▸ TASK TO CARRY OUT:
Only the lines below from the one containing "16-bit sum. -/" to the one containing "(s.setRegs w).mem = s.mem := rfl" should be repeated, both included and unchanged.

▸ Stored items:
>>>>>
-- ==== Sys2Proof/Machine/Flags.lean ====
section
/-! DEFINITION. Every flag computation of the spec: VF's rules (R22, R137 to R141, R143, R162, R201). -/

namespace Sys2Proof.Machine

/-- `VF`, register 15, the flag register (R22). -/
abbrev vF : RegName := 0xF#4

/-- A flag as the byte VF takes: 1 or 0. -/
def flagByte (b : Bool) : Byte := if b then 1 else 0

/-- Carry of 8XY4: the unsigned sum exceeds 255 (R137). -/
def carryFlag (a b : Byte) : Byte := flagByte (decide (255 < a.toNat + b.toNat))

/-- NOT borrow of `a − b`: 1 when `a ≥ b` (R138; R140 with the operands swapped). -/
def noBorrowFlag (a b : Byte) : Byte := flagByte (decide (b.toNat ≤ a.toNat))

/-- The bit 8XY6 shifts out: bit 0 of the source (R139). -/
def shiftedOutRight (src : Byte) : Byte := flagByte (src.getLsbD 0)

/-- The bit 8XYE shifts out: bit 7 of the source (R141). -/
def shiftedOutLeft (src : Byte) : Byte := flagByte (src.getLsbD 7)

/-- FX1E sets VF when the exact sum is above 0x1000 (R201, C2). -/
def indexOverflows (sum : Nat) : Bool := decide (0x1000 < sum)

end Sys2Proof.Machine
end

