-- ==== Sys2Proof/Machine/ControlFlow.lean ====
section
/-! DEFINITION. SYS, RET, JP, CALL, the register skips, the indexed jump, unknown opcodes (40_control_flow.md). In
every meaning `PC` is the post-fetch PC (R102). -/

namespace Sys2Proof.Machine

/-- 0NNN (R104): no effect. -/
def execSys (_nnn : Imm12) (s : State) : StepResult := endOk s

/-- 00EE (R105): pops into `PC`; on an empty stack `Recoverable(StackUnderflow)`. -/
def execRet (s : State) : StepResult :=
  match s.stack.getLast? with
  | none => reportRecoverable .stackUnderflow (encode .ret) s
  | some a => endOk (s.dropTop.setPC a)

/-- 1NNN (R106). -/
def execJp (nnn : Imm12) (s : State) : StepResult := endOk (s.setPC (zextAddr nnn))

/-- 2NNN (R107): pushes the post-fetch PC and jumps; with 16 entries `Recoverable(StackOverflow)`. -/
def execCall (nnn : Imm12) (s : State) : StepResult :=
  if Config.stackDepth ≤ s.stack.length then reportRecoverable .stackOverflow (encode (.call nnn)) s
  else endOk ((s.push s.pc).setPC (zextAddr nnn))

/-- 3XNN (R108). -/
def execSeImm (x : RegName) (nn : Byte) (s : State) : StepResult := skipIf (s.reg x == nn) s

/-- 4XNN (R109). -/
def execSneImm (x : RegName) (nn : Byte) (s : State) : StepResult := skipIf (s.reg x != nn) s

/-- 5XY0 (R110). -/
def execSeReg (x y : RegName) (s : State) : StepResult := skipIf (s.reg x == s.reg y) s

/-- 9XY0 (R111). -/
def execSneReg (x y : RegName) (s : State) : StepResult := skipIf (s.reg x != s.reg y) s

/-- BNNN (R112): a 16-bit sum. -/
def execJpV0 (nnn : Imm12) (s : State) : StepResult := endOk (s.setPC (s.jumpOffset nnn + zextAddr nnn))

/-- A word of R76 (R113): nothing but the fetch's advance, outcome `Unknown(w)`. -/
def execUnknown (w : Word) (s : State) : StepResult := reportUnknown w s

end Sys2Proof.Machine
end

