/-! ### `setRegs` -/

@[simp] theorem State.setRegs_mem (w : Vector Byte 16) : (s.setRegs w).mem = s.mem := rfl
@[simp] theorem State.setRegs_v (w : Vector Byte 16) : (s.setRegs w).v = w := rfl
@[simp] theorem State.setRegs_i (w : Vector Byte 16) : (s.setRegs w).i = s.i := rfl
@[simp] theorem State.setRegs_pc (w : Vector Byte 16) : (s.setRegs w).pc = s.pc := rfl
@[simp] theorem State.setRegs_stack (w : Vector Byte 16) : (s.setRegs w).stack = s.stack := rfl
@[simp] theorem State.setRegs_dt (w : Vector Byte 16) : (s.setRegs w).dt = s.dt := rfl
@[simp] theorem State.setRegs_st (w : Vector Byte 16) : (s.setRegs w).st = s.st := rfl
@[simp] theorem State.setRegs_keys (w : Vector Byte 16) : (s.setRegs w).keys = s.keys := rfl
@[simp] theorem State.setRegs_fb (w : Vector Byte 16) : (s.setRegs w).fb = s.fb := rfl
@[simp] theorem State.setRegs_quirk (w : Vector Byte 16) : (s.setRegs w).quirk = s.quirk := rfl
@[simp] theorem State.setRegs_halted (w : Vector Byte 16) : (s.setRegs w).halted = s.halted := rfl
@[simp] theorem State.setRegs_outcome (w : Vector Byte 16) : (s.setRegs w).outcome = s.outcome := rfl
@[simp] theorem State.setRegs_draws (w : Vector Byte 16) : (s.setRegs w).draws = s.draws := rfl
@[simp] theorem State.setRegs_agenda (w : Vector Byte 16) : (s.setRegs w).agenda = s.agenda := rfl

/-! ### `countDraw` -/

@[simp] theorem State.countDraw_mem : (s.countDraw).mem = s.mem := rfl
@[simp] theorem State.countDraw_v : (s.countDraw).v = s.v := rfl
@[simp] theorem State.countDraw_i : (s.countDraw).i = s.i := rfl
@[simp] theorem State.countDraw_pc : (s.countDraw).pc = s.pc := rfl
@[simp] theorem State.countDraw_stack : (s.countDraw).stack = s.stack := rfl
@[simp] theorem State.countDraw_dt : (s.countDraw).dt = s.dt := rfl
@[simp] theorem State.countDraw_st : (s.countDraw).st = s.st := rfl
@[simp] theorem State.countDraw_keys : (s.countDraw).keys = s.keys := rfl
@[simp] theorem State.countDraw_fb : (s.countDraw).fb = s.fb := rfl
@[simp] theorem State.countDraw_quirk : (s.countDraw).quirk = s.quirk := rfl
@[simp] theorem State.countDraw_halted : (s.countDraw).halted = s.halted := rfl
@[simp] theorem State.countDraw_outcome : (s.countDraw).outcome = s.outcome := rfl
@[simp] theorem State.countDraw_draws : (s.countDraw).draws = s.draws + 1 := rfl
@[simp] theorem State.countDraw_agenda : (s.countDraw).agenda = s.agenda := rfl

/-! ### `postFetch` -/

@[simp] theorem State.postFetch_mem : (s.postFetch).mem = s.mem := rfl
@[simp] theorem State.postFetch_v : (s.postFetch).v = s.v := rfl
@[simp] theorem State.postFetch_i : (s.postFetch).i = s.i := rfl
@[simp] theorem State.postFetch_pc : (s.postFetch).pc = s.pc + 2 := rfl
@[simp] theorem State.postFetch_stack : (s.postFetch).stack = s.stack := rfl
@[simp] theorem State.postFetch_dt : (s.postFetch).dt = s.dt := rfl
@[simp] theorem State.postFetch_st : (s.postFetch).st = s.st := rfl
@[simp] theorem State.postFetch_keys : (s.postFetch).keys = s.keys := rfl
@[simp] theorem State.postFetch_fb : (s.postFetch).fb = s.fb := rfl
@[simp] theorem State.postFetch_quirk : (s.postFetch).quirk = s.quirk := rfl
@[simp] theorem State.postFetch_halted : (s.postFetch).halted = s.halted := rfl
@[simp] theorem State.postFetch_outcome : (s.postFetch).outcome = s.outcome := rfl
@[simp] theorem State.postFetch_draws : (s.postFetch).draws = s.draws := rfl
@[simp] theorem State.postFetch_agenda : (s.postFetch).agenda = s.agenda := rfl

/-! ### `setKey` -/

@[simp] theorem State.setKey_mem (k : Nibble) (p : Bool) : (setKey k p s).mem = s.mem := rfl
@[simp] theorem State.setKey_v (k : Nibble) (p : Bool) : (setKey k p s).v = s.v := rfl
@[simp] theorem State.setKey_i (k : Nibble) (p : Bool) : (setKey k p s).i = s.i := rfl
@[simp] theorem State.setKey_pc (k : Nibble) (p : Bool) : (setKey k p s).pc = s.pc := rfl
@[simp] theorem State.setKey_stack (k : Nibble) (p : Bool) : (setKey k p s).stack = s.stack := rfl
@[simp] theorem State.setKey_dt (k : Nibble) (p : Bool) : (setKey k p s).dt = s.dt := rfl
@[simp] theorem State.setKey_st (k : Nibble) (p : Bool) : (setKey k p s).st = s.st := rfl
@[simp] theorem State.setKey_keys (k : Nibble) (p : Bool) : (setKey k p s).keys = s.keys.set k.toNat p k.isLt := rfl
@[simp] theorem State.setKey_fb (k : Nibble) (p : Bool) : (setKey k p s).fb = s.fb := rfl
@[simp] theorem State.setKey_quirk (k : Nibble) (p : Bool) : (setKey k p s).quirk = s.quirk := rfl
@[simp] theorem State.setKey_halted (k : Nibble) (p : Bool) : (setKey k p s).halted = s.halted := rfl
@[simp] theorem State.setKey_outcome (k : Nibble) (p : Bool) : (setKey k p s).outcome = s.outcome := rfl
@[simp] theorem State.setKey_draws (k : Nibble) (p : Bool) : (setKey k p s).draws = s.draws := rfl
@[simp] theorem State.setKey_agenda (k : Nibble) (p : Bool) : (setKey k p s).agenda = s.agenda := rfl

/-! ### `tick` -/

@[simp] theorem State.tick_mem : (tick s).mem = s.mem := rfl
@[simp] theorem State.tick_v : (tick s).v = s.v := rfl
@[simp] theorem State.tick_i : (tick s).i = s.i := rfl
@[simp] theorem State.tick_pc : (tick s).pc = s.pc := rfl
@[simp] theorem State.tick_stack : (tick s).stack = s.stack := rfl
@[simp] theorem State.tick_dt : (tick s).dt = countDown s.dt := rfl
@[simp] theorem State.tick_st : (tick s).st = countDown s.st := rfl
@[simp] theorem State.tick_keys : (tick s).keys = s.keys := rfl
@[simp] theorem State.tick_fb : (tick s).fb = s.fb := rfl
@[simp] theorem State.tick_quirk : (tick s).quirk = s.quirk := rfl
@[simp] theorem State.tick_halted : (tick s).halted = s.halted := rfl
@[simp] theorem State.tick_outcome : (tick s).outcome = s.outcome := rfl
@[simp] theorem State.tick_draws : (tick s).draws = s.draws := rfl
@[simp] theorem State.tick_agenda : (tick s).agenda = s.agenda := rfl
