/-- R164: a sprite drawn over its own drawing restores the first frame buffer. -/
theorem SpriteDrawn.twice_restores {rows : List Byte} {xc yc : Nat} {f : Frame} {t u : State}
    (h : SpriteDrawn rows xc yc f t) (h' : SpriteDrawn rows xc yc t.fb u) (r c : Nat) :
    framePixel u.fb r c = framePixel f r c := by
  by_cases hcov : SpriteCovers rows xc yc r c
  · rw [h'.flips r c hcov, h.flips r c hcov, Bool.not_not]
  · rw [h'.keeps r c hcov, h.keeps r c hcov]

/-- A pixel under a 1-bit is 1 after the draw exactly when it was 0 before it. -/
theorem SpriteDrawn.collision_iff {rows : List Byte} {xc yc : Nat} {f : Frame} {t : State}
    (h : SpriteDrawn rows xc yc f t) :
    (∃ r c, SpriteCovers rows xc yc r c ∧ framePixel t.fb r c = true) ↔
      ∃ r c, SpriteCovers rows xc yc r c ∧ framePixel f r c = false :=
  exists_congr fun r => exists_congr fun c => and_congr_right fun hcov => by
    rw [h.flips r c hcov, Bool.not_eq_true']

/-- A sprite of zero bytes collides with nothing. -/
theorem SpriteDrawn.flag_of_zero {rows : List Byte} {xc yc : Nat} {f : Frame} {t : State}
    (h : SpriteDrawn rows xc yc f t) (hzero : ∀ b ∈ rows, b = 0) : t.reg vF = 0 :=
  h.misses fun ⟨r, c, hcov, _⟩ => not_spriteCovers_of_zero hzero xc yc r c hcov

/-! ### The statements -/

/-- Settles O33: CLS is one write of the frame buffer. -/
theorem clearZeroesEveryPixel : Obligations.ClearZeroesEveryPixel := fun s =>
  completes_endOk (changes_setFrame s clearFrame) framePixel_clearFrame

/-- Settles O34: the loops of R162 strike each pixel under a 1-bit once, whether or not the sprite wraps. -/
theorem drawFlipsTheSpritesPixels : Obligations.DrawFlipsTheSpritesPixels := by
  rintro x y n s _ _ rfl rfl
  refine ⟨fun h => (exec_drw_completes x y h).imp fun t hdrawn => ?_, exec_drw_halts x y⟩
  exact ⟨fun r c _ _ => ⟨hdrawn.flips r c, hdrawn.keeps r c⟩, hdrawn.collides, hdrawn.misses⟩

/-- Settles O35: both draws strike the same pixels, the second on the frame buffer that the first left. -/
theorem drawingTwiceRestores : Obligations.DrawingTwiceRestores := by
  rintro x y n s t t' _ _ _ rfl rfl rfl hfits hexec hfb hi hrows hx hy
  obtain ⟨_, hexec', -, hfirst, -⟩ := exec_drw_completes x y hfits
  cases hexec.symm.trans hexec'
  obtain ⟨u, hu, hok, hsecond, -⟩ := exec_drw_completes (s := t') x y (hi ▸ hfits)
  rw [hrows, hx, hy, hfb] at hsecond
  exact ⟨u, hu, hok, hfirst.twice_restores hsecond, fun h => hsecond.collides (hfirst.collision_iff.mpr h),
    fun h => hsecond.misses (mt hfirst.collision_iff.mp h),
    fun hzero => ⟨hfirst.flag_of_zero hzero, hsecond.flag_of_zero hzero⟩⟩

end Sys2Proof.Machine
end

section
/-! SUPPORT. Keypad and timers (43_keypad_timers.md): the key a scan finds, what FX0A does with and without one, the
moves that change keys and timers, and the family's statements. -/

namespace Sys2Proof.Machine

/-! ### The scan of the keypad -/

section Scan

variable {s : State}

theorem firstKey_of_allReleased (h : ∀ k, s.key k = false) : s.firstKey = none := by
  simp [State.firstKey, h]

/-- R182: the scan finds the pressed key below which no key is pressed. -/
theorem firstKey_of_lowest {k : Nibble} (hk : s.key k = true)
    (hlow : ∀ j : Nibble, j.toNat < k.toNat → s.key j = false) : s.firstKey = some k := by
  have hfound : (List.range 16).find? (s.key ∘ BitVec.ofNat 4) = some k.toNat := by
    refine List.find?_range_eq_some.mpr ⟨by simpa using hk, List.mem_range.mpr k.isLt, fun j hj => ?_⟩
    have hj4 : (BitVec.ofNat 4 j).toNat = j := Nat.mod_eq_of_lt (hj.trans k.isLt)
    simp [hlow (BitVec.ofNat 4 j) (hj4.symm ▸ hj)]
  rw [State.firstKey, List.find?_map, hfound, Option.map_some, BitVec.ofNat_toNat, BitVec.setWidth_eq]

/-- R182, R242: after the press of `k` on a released keypad, `k` is the key the scan finds. -/
theorem firstKey_setKey (h : ∀ j, s.key j = false) (k : Nibble) : (setKey k true s).firstKey = some k := by
  refine firstKey_of_lowest (by rw [key_setKey, if_pos rfl]) fun j hj => ?_
  have hne : j ≠ k := fun e => hj.ne (congrArg BitVec.toNat e)
  rw [key_setKey, if_neg hne, h]

end Scan

/-! ### FX0A -/

section WaitForKey

variable {s : State} (x : RegName)

theorem exec_ldVxK_of_allReleased (h : ∀ k, s.key k = false) :
    exec (.ldVxK x) s = endOk (s.setPC (s.pc - 2)) := by
  rw [exec, execLdVxK, firstKey_of_allReleased h]

/-- R182: FX0A takes the key the scan finds and changes nothing but its register. -/
theorem exec_ldVxK_completes {k : Nibble} (h : s.firstKey = some k) :
    Completes (exec (.ldVxK x) s) s (Parts [.reg x]) (fun t => (t.reg x).toNat = k.toNat) := by
  rw [exec, execLdVxK, h]
  refine (setReg_completes s x (k.setWidth 8)).imp fun t ht => ?_
  rw [ht, BitVec.toNat_setWidth_of_le (by decide)]

/-- R102, R182: the rewind takes back exactly the fetch's advance, so FX0A without a key leaves the state it was fetched
in. -/
theorem exec_ldVxK_postFetch (h : ∀ k, s.key k = false) : exec (.ldVxK x) s.postFetch = endOk s := by
  have hback : s.pc + 2 - 2 = s.pc := BitVec.add_sub_cancel _ _
  have hsame : s.postFetch.setPC (s.pc + 2 - 2) = s := by rw [hback]; rfl
  rw [exec_ldVxK_of_allReleased (s := s.postFetch) x h, State.postFetch_pc, hsame]

end WaitForKey

/-! ### The key skips -/

/-- R180, R181: a byte up to 15 is the index of the key it numbers. -/
theorem withKeyIndex_of_key {b : Byte} {k : Nibble} (h : k.toNat = b.toNat) (w : Word) (s : State)
    (run : Nibble → StepResult) : withKeyIndex b w s run = run k := by
  have hkey : b.setWidth 4 = k := by bv_omega
  rw [withKeyIndex_low w s run (by omega), hkey]

/-- R233: a byte above 15 halts the core, whatever the instruction would do with a key. -/
theorem withKeyIndex_halts {b : Byte} (h : 15 < b.toNat) (w : Word) (s : State) (run : Nibble → StepResult) :
    HaltsWith (withKeyIndex b w s run) s (.keyIndexOutOfRange b w) (Parts [.pc]) := by
  rw [withKeyIndex_high w s run h]
  exact halts_raiseFatal (.refl _ s)

theorem skipIf_not_completes (c : Bool) (s : State) :
    Completes (skipIf (!c) s) s (Parts [.pc]) (fun t => t.pc = if c then s.pc else s.pc + 2) := by
  cases c
  · exact skipIf_completes true s
  · exact skipIf_completes false s

/-! ### Moves -/

section Moves

variable {s : State}

/-- R242: the move is the operation at the head of the agenda, in the state with that entry gone. -/
theorem step_of_agenda {op : HostOp} {rest : List HostOp} (h : s.agenda = op :: rest) :
    step s = hostOp op (s.setAgenda rest) := by
  rw [step, nextMove, h]

/-- R100, R102: the step of a core that can fetch is the decoded instruction's meaning in the post-fetch state. -/
theorem step_of_decode {i : Instr} (hmoves : s.CoreMoves) (hfetch : s.CanFetch)
    (hdecode : decode s.fetchWord = .instr i) : step s = exec i s.stepCalled.postFetch :=
  (stepRunsTheDecodedInstruction s i s.fetchWord hmoves hfetch (toNat_fetchWord s) hdecode).1

/-- R101, R182: the step of a core that fetches FX0A and finds a key takes it, and PC is past the FX0A. -/
theorem step_takes_key {x : RegName} {k : Nibble} (hmoves : s.CoreMoves) (hfetch : s.CanFetch)
    (hdecode : decode s.fetchWord = .instr (.ldVxK x)) (hkey : s.firstKey = some k) :
    ∃ t, step s = .next t ∧ t.outcome = some .ok ∧ (t.reg x).toNat = k.toNat ∧ t.pc.toNat = s.pc.toNat + 2 ∧
      ChangesOnly (Parts [.pc, .reg x]) s.stepCalled t := by
  obtain ⟨t, hexec, hok, hreg, hframe⟩ := exec_ldVxK_completes (s := s.stepCalled.postFetch) x hkey
  have hpc : t.pc = s.postFetch.pc := hframe .pc (by simp)
  refine ⟨t, (step_of_decode hmoves hfetch hdecode).trans hexec, hok, hreg, ?_, ?_⟩
  · rw [hpc, toNat_postFetch_pc hfetch.2]
  · exact ((changes_setPC s.stepCalled _).followedBy hframe).mono (by simp)

theorem changes_setKey (s : State) (k : Nibble) (p : Bool) : ChangesOnly (Parts [.key k]) s (setKey k p s) := by
  intro part hpart
  cases part with
  | key j =>
    have hj : j ≠ k := fun e => hpart (by simp [e])
    simp [Part.Same, key_setKey, hj]
  | _ => simp [Part.Same]

theorem changes_tick (s : State) : ChangesOnly (Parts [.delay, .sound]) s (tick s) :=
  ((changes_setDelay s _).followedBy (changes_setSound _ _)).mono (by simp)

/-- R187: a timer at 0 stays there, as a truncated subtraction does. -/
theorem toNat_countDown (b : Byte) : (countDown b).toNat = b.toNat - 1 := by
  unfold countDown
  split <;> bv_omega

end Moves
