-- ==== Sys2Proof/Config.lean ====
section
/-! DEFINITION. What is fixed for one core: its configuration (spec/00_scope.md R6, R7, R10), and the free values the
spec leaves open (INIT, R12; the draws, R36, R112, R182; results on operands of which it states none, R80, R83, R132). -/

namespace Sys2Proof

/-- The configuration of a constructed core: DEPTH, WIDTH, BASE_ADDR (R6, R7) with the checks of R10, so that a
configuration R10 refuses is no value of this type. The third check is `MAX_ADDR <= 0xFFFF` with BANK_COUNT in the closed
form of R81; it implies the u16 and u32 bounds of R6, R7 and R161. -/
structure CoreConfig where
  depth : Nat
  width : Nat
  base : Nat
  depth_pos : 1 ≤ depth
  width_pos : 1 ≤ width
  fits : base + depth * ((width + 15) / 16) - 1 ≤ 0xFFFF
deriving DecidableEq, Repr

/-- K33, the configuration of the source's scenario: `DEPTH = 4, WIDTH = 33, BASE_ADDR = 100` (41_pipeline.md, T6).
DESIGN CHOICE (log entry 1): the spec names no configuration for reset; this one is the reset state's. -/
def CoreConfig.k33 : CoreConfig := ⟨4, 33, 100, by decide, by decide, by decide⟩

/-- `INIT(i, r)` of core `core`: bank `i` row `r` at construction, before its cut to BW(i) bits. "a parameter the model
takes as an argument under no law" (R37, D8). A free value: it has no body, nothing can be proved of it. -/
opaque Config.init : (core bank row : Nat) → Word

/-- The `n`-th draw of core `core` for bank `i`, before its cut to BW(i) bits: the collision draw `d_k(i)` (R112, D5) and
the unspecified `rdata[i]` at construction and platform reset (R36, R182). A free value, with no body. -/
opaque Config.draw : (core n bank : Nat) → Word

/-- What BANK_WIDTHS gives for a width of 0, of which R80 states no result. A free value, with no body (DESIGN CHOICE, log
entry 10). -/
opaque Config.widthsOfZero : List Nat

/-- What WINDOW gives for an index that is no bank of the configuration, of which R83 states no result. A free value, with no
body (DESIGN CHOICE, log entry 10). -/
opaque Config.windowOutside : CoreConfig → (index : Nat) → Nat × Nat

/-- What VALUE_TO_WORDS gives for a value `>= 0` and an `n_words` that is no u32, of which R132 states no result: words, or
`none` for RangeError. A free value, with no body (DESIGN CHOICE, log entry 10). -/
opaque Config.wordsOutside : (value : Int) → (nWords : Nat) → Option (List Nat)

end Sys2Proof
end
<<<<<
▸ ANSWER BOX:
/-- BNNN (R112): a 16-bit sum. -/
def execJpV0 (nnn : Imm12) (s : State) : StepResult := endOk (s.setPC (s.jumpOffset nnn + zextAddr nnn))

/-- A word of R76 (R113): nothing but the fetch's advance, outcome `Unknown(w)`. -/
def execUnknown (w : Word) (s : State) : StepResult := reportUnknown w s

end Sys2Proof.Machine
end

/-! ### `setRegs` -/

@[simp] theorem State.setRegs_mem (w : Vector Byte 16) : (s.setRegs w).mem = s.mem := rfl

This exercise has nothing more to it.